◆ What needs to be done: Reproduce the following entries exactly, leaving nothing out.

◆ ◆ ◆ ◆ ◆ ◆ ◆

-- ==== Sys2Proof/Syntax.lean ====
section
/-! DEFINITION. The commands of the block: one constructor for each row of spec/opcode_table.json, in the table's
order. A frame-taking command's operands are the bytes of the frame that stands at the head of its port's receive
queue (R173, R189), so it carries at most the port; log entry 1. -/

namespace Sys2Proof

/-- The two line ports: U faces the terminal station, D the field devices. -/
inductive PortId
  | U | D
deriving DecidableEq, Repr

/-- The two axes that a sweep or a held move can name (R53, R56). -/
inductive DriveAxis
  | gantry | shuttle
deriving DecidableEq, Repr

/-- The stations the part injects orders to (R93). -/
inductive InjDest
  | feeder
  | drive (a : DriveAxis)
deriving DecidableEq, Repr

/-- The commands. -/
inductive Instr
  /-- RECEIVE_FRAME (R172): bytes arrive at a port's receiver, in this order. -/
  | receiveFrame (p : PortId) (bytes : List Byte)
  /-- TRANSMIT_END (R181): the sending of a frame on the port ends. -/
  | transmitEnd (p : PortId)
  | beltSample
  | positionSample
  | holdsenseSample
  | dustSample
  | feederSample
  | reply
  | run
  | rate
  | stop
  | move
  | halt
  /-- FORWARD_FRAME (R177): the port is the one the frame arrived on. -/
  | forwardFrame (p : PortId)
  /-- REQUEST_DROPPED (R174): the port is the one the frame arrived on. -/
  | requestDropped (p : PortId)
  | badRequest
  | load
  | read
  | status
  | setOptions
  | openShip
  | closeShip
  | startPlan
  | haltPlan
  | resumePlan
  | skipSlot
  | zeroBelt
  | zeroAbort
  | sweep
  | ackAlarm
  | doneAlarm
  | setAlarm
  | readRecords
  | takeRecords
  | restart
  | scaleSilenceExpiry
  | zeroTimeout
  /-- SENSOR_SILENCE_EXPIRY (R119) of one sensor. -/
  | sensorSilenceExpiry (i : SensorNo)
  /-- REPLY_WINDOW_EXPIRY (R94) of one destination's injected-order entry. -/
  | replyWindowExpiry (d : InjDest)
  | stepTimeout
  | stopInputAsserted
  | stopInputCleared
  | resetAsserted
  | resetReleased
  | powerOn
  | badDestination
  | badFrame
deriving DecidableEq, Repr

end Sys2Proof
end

◆ ◆ ◆ ◆ ◆ ◆ ◆

◆ Answer area:
-- ==== Sys2Proof/Syntax.lean ====
section
/-! DEFINITION. The commands of the block: one constructor for each row of spec/opcode_table.json, in the table's
order. A frame-taking command's operands are the bytes of the frame that stands at the head of its port's receive
queue (R173, R189), so it carries at most the port; log entry 1. -/

namespace Sys2Proof

/-- The two line ports: U faces the terminal station, D the field devices. -/
inductive PortId
  | U | D
deriving DecidableEq, Repr

/-- The two axes that a sweep or a held move can name (R53, R56). -/
inductive DriveAxis
  | gantry | shuttle
deriving DecidableEq, Repr

/-- The stations the part injects orders to (R93). -/
inductive InjDest
  | feeder
  | drive (a : DriveAxis)
deriving DecidableEq, Repr

/-- The commands. -/
inductive Instr
  /-- RECEIVE_FRAME (R172): bytes arrive at a port's receiver, in this order. -/
  | receiveFrame (p : PortId) (bytes : List Byte)
  /-- TRANSMIT_END (R181): the sending of a frame on the port ends. -/
  | transmitEnd (p : PortId)
  | beltSample
  | positionSample
  | holdsenseSample
  | dustSample
  | feederSample
  | reply
  | run
  | rate
  | stop
  | move
  | halt
  /-- FORWARD_FRAME (R177): the port is the one the frame arrived on. -/
  | forwardFrame (p : PortId)
  /-- REQUEST_DROPPED (R174): the port is the one the frame arrived on. -/
  | requestDropped (p : PortId)
  | badRequest
  | load
  | read
  | status
  | setOptions
  | openShip
  | closeShip
  | startPlan
  | haltPlan
  | resumePlan
  | skipSlot
  | zeroBelt
  | zeroAbort
  | sweep
  | ackAlarm
  | doneAlarm
  | setAlarm
  | readRecords
  | takeRecords
  | restart
  | scaleSilenceExpiry
  | zeroTimeout
  /-- SENSOR_SILENCE_EXPIRY (R119) of one sensor. -/
  | sensorSilenceExpiry (i : SensorNo)
  /-- REPLY_WINDOW_EXPIRY (R94) of one destination's injected-order entry. -/
  | replyWindowExpiry (d : InjDest)
  | stepTimeout
  | stopInputAsserted
  | stopInputCleared
  | resetAsserted
  | resetReleased
  | powerOn
  | badDestination
  | badFrame
deriving DecidableEq, Repr

end Sys2Proof
end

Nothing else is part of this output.